-- Opening Marker --

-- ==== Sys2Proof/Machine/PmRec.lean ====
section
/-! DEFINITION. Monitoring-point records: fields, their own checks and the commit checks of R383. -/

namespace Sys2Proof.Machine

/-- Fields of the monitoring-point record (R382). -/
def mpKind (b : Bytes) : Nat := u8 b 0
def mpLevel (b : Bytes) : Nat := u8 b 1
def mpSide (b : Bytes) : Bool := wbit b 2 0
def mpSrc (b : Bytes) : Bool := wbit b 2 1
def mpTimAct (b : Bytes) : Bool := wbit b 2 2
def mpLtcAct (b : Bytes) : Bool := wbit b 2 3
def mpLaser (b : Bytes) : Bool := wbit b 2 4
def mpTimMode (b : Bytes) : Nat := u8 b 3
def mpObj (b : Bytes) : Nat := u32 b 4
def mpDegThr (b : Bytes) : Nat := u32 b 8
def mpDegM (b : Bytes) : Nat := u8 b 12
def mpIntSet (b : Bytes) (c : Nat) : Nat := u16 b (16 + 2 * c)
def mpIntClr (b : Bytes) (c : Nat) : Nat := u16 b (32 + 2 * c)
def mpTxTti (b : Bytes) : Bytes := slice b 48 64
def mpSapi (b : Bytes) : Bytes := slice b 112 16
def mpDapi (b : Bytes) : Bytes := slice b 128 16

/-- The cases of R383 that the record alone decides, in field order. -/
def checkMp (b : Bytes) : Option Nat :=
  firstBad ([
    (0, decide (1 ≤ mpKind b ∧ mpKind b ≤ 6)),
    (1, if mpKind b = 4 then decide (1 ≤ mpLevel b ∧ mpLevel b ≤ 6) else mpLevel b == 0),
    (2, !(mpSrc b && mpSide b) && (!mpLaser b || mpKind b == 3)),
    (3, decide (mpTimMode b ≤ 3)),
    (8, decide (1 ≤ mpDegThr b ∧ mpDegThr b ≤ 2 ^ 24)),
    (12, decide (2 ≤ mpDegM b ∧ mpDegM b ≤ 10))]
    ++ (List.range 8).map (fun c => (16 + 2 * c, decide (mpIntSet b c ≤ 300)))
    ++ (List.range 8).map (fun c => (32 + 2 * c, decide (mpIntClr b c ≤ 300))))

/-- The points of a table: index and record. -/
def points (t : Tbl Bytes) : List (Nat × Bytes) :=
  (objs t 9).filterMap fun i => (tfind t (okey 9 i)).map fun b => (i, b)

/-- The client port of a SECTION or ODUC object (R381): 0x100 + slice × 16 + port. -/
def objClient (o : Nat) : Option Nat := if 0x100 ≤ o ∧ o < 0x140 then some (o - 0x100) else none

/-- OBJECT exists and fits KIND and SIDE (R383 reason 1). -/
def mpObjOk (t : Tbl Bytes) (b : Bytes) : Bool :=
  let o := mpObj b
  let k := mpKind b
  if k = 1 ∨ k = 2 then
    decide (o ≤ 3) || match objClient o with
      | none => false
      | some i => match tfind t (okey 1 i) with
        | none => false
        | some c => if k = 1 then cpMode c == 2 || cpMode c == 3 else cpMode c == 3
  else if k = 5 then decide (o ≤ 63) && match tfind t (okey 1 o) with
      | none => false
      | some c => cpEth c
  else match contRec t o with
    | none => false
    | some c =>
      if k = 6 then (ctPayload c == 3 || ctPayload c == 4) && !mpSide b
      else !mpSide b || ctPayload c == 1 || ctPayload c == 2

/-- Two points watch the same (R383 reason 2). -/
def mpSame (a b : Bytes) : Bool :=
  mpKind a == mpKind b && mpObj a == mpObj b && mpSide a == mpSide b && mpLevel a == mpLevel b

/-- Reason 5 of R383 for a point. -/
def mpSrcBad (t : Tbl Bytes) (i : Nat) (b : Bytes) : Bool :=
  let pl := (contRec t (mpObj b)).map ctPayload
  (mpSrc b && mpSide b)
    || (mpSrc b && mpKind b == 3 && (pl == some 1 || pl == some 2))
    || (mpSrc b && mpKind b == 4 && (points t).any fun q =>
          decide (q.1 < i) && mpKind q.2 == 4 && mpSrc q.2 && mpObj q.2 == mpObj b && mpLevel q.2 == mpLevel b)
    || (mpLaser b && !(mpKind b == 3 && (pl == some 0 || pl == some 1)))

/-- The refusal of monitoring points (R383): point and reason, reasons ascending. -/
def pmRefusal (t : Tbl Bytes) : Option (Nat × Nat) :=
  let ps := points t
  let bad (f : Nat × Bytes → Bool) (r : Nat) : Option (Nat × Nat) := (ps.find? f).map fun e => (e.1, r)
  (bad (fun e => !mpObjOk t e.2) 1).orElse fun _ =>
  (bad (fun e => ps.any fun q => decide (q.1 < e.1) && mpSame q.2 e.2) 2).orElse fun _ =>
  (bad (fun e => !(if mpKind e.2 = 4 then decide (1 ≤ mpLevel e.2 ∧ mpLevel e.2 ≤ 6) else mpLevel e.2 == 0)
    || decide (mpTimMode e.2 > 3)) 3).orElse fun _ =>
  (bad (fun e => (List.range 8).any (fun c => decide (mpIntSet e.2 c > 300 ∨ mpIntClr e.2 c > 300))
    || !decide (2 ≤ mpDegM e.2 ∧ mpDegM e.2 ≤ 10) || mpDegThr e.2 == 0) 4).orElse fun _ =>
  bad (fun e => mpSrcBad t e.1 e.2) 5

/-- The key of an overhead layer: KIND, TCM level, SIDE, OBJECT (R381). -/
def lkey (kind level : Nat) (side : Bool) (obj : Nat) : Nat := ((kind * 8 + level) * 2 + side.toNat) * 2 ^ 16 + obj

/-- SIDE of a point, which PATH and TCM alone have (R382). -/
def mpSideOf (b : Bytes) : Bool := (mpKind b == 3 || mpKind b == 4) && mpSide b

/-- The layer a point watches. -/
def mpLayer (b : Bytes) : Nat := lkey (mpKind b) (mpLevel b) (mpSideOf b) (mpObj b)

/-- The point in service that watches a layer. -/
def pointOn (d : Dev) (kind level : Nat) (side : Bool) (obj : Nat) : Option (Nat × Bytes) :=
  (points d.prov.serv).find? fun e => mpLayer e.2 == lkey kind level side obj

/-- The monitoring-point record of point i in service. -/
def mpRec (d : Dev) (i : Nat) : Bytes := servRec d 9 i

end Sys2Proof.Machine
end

-- Closing Marker --

All lines of the entries containing the string "mpIntSet" must be shown in full.

def mpIntSet (b : Bytes) (c : Nat) : Nat := u16 b (16 + 2 * c)
    ++ (List.range 8).map (fun c => (16 + 2 * c, decide (mpIntSet b c ≤ 300)))
  (bad (fun e => (List.range 8).any (fun c => decide (mpIntSet e.2 c > 300 ∨ mpIntClr e.2 c > 300))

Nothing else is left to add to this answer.